EXERCISE INPUT
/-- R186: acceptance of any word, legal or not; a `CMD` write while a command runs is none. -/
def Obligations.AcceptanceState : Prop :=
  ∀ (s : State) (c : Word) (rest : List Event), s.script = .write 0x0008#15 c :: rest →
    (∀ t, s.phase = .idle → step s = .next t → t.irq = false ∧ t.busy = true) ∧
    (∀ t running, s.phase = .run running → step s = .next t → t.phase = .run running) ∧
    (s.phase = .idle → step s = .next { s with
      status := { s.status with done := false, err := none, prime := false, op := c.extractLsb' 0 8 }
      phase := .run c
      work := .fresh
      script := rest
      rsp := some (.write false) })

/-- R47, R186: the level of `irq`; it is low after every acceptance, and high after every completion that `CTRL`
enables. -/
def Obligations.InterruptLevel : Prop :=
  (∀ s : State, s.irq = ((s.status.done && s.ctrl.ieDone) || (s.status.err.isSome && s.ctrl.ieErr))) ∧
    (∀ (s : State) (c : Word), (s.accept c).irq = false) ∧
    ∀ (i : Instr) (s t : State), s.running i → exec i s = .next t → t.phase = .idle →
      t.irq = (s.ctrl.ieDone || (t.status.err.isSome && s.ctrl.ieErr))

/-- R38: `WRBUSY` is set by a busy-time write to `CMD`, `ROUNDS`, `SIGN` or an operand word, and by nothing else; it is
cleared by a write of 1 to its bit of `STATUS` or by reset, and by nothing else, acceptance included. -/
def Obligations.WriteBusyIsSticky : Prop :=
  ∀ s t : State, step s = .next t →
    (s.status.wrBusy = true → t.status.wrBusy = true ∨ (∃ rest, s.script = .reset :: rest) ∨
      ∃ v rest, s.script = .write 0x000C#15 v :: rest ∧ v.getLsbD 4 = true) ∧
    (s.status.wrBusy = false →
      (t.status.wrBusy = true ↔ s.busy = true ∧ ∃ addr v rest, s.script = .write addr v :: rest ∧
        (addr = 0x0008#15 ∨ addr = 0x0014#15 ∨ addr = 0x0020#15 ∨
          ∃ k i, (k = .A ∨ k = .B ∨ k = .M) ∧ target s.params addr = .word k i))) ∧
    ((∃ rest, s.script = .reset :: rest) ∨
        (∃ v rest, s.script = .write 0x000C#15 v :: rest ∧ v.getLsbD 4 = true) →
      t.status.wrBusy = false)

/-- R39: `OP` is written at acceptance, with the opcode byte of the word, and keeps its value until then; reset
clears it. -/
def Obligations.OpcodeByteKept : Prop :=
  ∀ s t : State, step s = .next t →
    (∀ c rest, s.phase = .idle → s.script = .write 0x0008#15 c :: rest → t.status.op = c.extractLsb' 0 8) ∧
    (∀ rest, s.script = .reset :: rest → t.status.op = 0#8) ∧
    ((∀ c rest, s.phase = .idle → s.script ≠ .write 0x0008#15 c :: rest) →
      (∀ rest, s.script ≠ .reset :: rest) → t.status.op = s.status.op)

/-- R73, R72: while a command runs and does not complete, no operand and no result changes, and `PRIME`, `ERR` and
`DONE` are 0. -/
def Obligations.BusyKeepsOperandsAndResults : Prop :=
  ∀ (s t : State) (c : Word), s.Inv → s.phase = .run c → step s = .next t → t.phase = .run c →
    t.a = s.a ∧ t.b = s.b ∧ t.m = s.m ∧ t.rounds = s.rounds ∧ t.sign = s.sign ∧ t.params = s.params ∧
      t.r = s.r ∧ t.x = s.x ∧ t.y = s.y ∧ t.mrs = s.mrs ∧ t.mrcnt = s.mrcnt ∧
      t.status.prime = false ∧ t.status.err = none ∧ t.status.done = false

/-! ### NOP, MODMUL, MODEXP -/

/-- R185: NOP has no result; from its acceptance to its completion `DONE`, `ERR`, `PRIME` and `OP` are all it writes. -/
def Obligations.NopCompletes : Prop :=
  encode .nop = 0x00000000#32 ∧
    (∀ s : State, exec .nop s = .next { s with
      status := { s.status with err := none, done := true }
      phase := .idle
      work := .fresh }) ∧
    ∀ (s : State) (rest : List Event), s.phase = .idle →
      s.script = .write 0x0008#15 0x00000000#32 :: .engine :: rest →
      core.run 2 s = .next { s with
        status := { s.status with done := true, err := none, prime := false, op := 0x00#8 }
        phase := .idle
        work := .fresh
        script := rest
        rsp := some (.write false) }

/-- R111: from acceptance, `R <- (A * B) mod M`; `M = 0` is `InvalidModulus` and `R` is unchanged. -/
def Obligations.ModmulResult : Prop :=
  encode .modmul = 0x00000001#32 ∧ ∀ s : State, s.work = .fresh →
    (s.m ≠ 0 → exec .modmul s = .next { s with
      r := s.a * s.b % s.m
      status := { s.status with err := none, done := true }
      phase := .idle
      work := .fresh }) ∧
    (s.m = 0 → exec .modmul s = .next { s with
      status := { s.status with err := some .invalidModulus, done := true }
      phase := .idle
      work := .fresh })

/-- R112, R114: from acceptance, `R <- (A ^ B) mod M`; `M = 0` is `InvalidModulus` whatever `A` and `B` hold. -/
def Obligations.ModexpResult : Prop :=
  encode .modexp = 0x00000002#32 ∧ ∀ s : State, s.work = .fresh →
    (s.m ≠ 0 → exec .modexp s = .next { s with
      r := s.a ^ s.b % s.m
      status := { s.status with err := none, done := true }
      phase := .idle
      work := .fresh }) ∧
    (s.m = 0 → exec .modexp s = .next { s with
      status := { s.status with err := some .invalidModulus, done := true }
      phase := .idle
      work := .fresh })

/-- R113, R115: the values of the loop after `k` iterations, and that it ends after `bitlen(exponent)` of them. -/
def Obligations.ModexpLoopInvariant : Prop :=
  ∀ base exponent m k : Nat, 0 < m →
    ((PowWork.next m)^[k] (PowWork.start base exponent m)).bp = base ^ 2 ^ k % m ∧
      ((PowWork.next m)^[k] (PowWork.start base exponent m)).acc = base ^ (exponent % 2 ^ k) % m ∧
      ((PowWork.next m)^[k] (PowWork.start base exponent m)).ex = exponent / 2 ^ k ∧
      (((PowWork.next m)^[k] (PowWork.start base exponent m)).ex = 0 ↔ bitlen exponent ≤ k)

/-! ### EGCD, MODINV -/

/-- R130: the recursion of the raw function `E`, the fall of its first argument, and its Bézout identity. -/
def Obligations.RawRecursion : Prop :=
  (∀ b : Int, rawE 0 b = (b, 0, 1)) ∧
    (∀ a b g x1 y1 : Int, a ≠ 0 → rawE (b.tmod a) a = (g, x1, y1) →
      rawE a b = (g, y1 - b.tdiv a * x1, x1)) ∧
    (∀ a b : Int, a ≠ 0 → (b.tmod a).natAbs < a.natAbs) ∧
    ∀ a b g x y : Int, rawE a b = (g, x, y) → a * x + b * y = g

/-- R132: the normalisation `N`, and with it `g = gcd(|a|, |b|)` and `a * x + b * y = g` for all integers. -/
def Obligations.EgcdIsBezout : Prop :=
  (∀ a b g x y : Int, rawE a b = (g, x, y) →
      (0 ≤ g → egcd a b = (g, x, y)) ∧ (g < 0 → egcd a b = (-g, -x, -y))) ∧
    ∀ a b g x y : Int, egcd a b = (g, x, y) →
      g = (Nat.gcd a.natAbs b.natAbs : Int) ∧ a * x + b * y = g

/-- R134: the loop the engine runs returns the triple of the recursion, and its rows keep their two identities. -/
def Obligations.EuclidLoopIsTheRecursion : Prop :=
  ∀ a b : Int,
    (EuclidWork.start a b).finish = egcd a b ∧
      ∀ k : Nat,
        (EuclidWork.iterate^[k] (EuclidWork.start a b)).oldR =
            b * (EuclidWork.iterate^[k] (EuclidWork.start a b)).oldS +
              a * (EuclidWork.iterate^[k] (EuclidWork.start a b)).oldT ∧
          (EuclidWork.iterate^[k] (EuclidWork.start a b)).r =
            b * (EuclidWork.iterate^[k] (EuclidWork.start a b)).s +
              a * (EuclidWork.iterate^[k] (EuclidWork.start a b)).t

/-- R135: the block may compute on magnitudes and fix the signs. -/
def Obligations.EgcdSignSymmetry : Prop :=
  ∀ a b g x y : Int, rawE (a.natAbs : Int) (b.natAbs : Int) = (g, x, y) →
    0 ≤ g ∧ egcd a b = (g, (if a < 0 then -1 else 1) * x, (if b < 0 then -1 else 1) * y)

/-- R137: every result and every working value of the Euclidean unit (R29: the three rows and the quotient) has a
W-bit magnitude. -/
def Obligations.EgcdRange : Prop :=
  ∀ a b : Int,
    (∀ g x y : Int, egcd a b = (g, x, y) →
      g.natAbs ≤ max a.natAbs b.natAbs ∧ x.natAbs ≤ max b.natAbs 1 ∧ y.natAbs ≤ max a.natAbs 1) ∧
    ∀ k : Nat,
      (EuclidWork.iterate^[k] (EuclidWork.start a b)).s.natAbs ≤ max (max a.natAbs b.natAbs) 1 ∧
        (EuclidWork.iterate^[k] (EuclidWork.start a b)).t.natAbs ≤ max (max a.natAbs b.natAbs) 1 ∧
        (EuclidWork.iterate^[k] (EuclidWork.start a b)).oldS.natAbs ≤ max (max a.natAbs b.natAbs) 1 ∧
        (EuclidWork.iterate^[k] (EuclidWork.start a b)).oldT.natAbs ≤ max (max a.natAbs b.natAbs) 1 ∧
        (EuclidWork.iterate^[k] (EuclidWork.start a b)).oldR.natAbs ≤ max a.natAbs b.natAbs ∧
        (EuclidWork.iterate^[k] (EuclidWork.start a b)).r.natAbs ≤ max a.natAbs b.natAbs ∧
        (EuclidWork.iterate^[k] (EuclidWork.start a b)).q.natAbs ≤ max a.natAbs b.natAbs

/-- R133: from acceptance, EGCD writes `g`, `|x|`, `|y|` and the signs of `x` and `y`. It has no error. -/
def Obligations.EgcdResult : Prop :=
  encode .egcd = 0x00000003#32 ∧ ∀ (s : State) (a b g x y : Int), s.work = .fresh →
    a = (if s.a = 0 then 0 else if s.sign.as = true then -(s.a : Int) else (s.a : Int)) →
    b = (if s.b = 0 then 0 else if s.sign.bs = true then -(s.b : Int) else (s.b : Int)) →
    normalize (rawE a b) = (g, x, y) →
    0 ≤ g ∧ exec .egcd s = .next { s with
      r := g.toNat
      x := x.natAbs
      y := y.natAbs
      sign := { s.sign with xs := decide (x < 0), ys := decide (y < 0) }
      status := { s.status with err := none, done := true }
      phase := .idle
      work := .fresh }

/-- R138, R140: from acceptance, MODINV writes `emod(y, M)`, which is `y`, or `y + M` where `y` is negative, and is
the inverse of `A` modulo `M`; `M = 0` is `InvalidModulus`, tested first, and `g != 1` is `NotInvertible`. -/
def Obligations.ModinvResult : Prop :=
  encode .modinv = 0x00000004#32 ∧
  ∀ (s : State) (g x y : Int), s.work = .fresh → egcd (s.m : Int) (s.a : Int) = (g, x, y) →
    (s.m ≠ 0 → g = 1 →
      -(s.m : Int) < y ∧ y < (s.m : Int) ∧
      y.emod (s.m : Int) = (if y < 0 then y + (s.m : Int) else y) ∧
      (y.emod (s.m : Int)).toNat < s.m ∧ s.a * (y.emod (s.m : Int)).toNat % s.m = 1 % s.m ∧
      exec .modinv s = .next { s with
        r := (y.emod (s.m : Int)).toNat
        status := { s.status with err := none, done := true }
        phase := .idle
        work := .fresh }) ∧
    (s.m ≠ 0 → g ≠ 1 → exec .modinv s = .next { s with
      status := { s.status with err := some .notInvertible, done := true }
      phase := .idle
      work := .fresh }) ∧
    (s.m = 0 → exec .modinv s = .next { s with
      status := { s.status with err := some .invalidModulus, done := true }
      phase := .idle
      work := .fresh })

REQUIRED WORK
Look over the material and return every line where the word "rows" is found.

WRITTEN ANSWER
/-- R134: the loop the engine runs returns the triple of the recursion, and its rows keep their two identities. -/
/-- R137: every result and every working value of the Euclidean unit (R29: the three rows and the quotient) has a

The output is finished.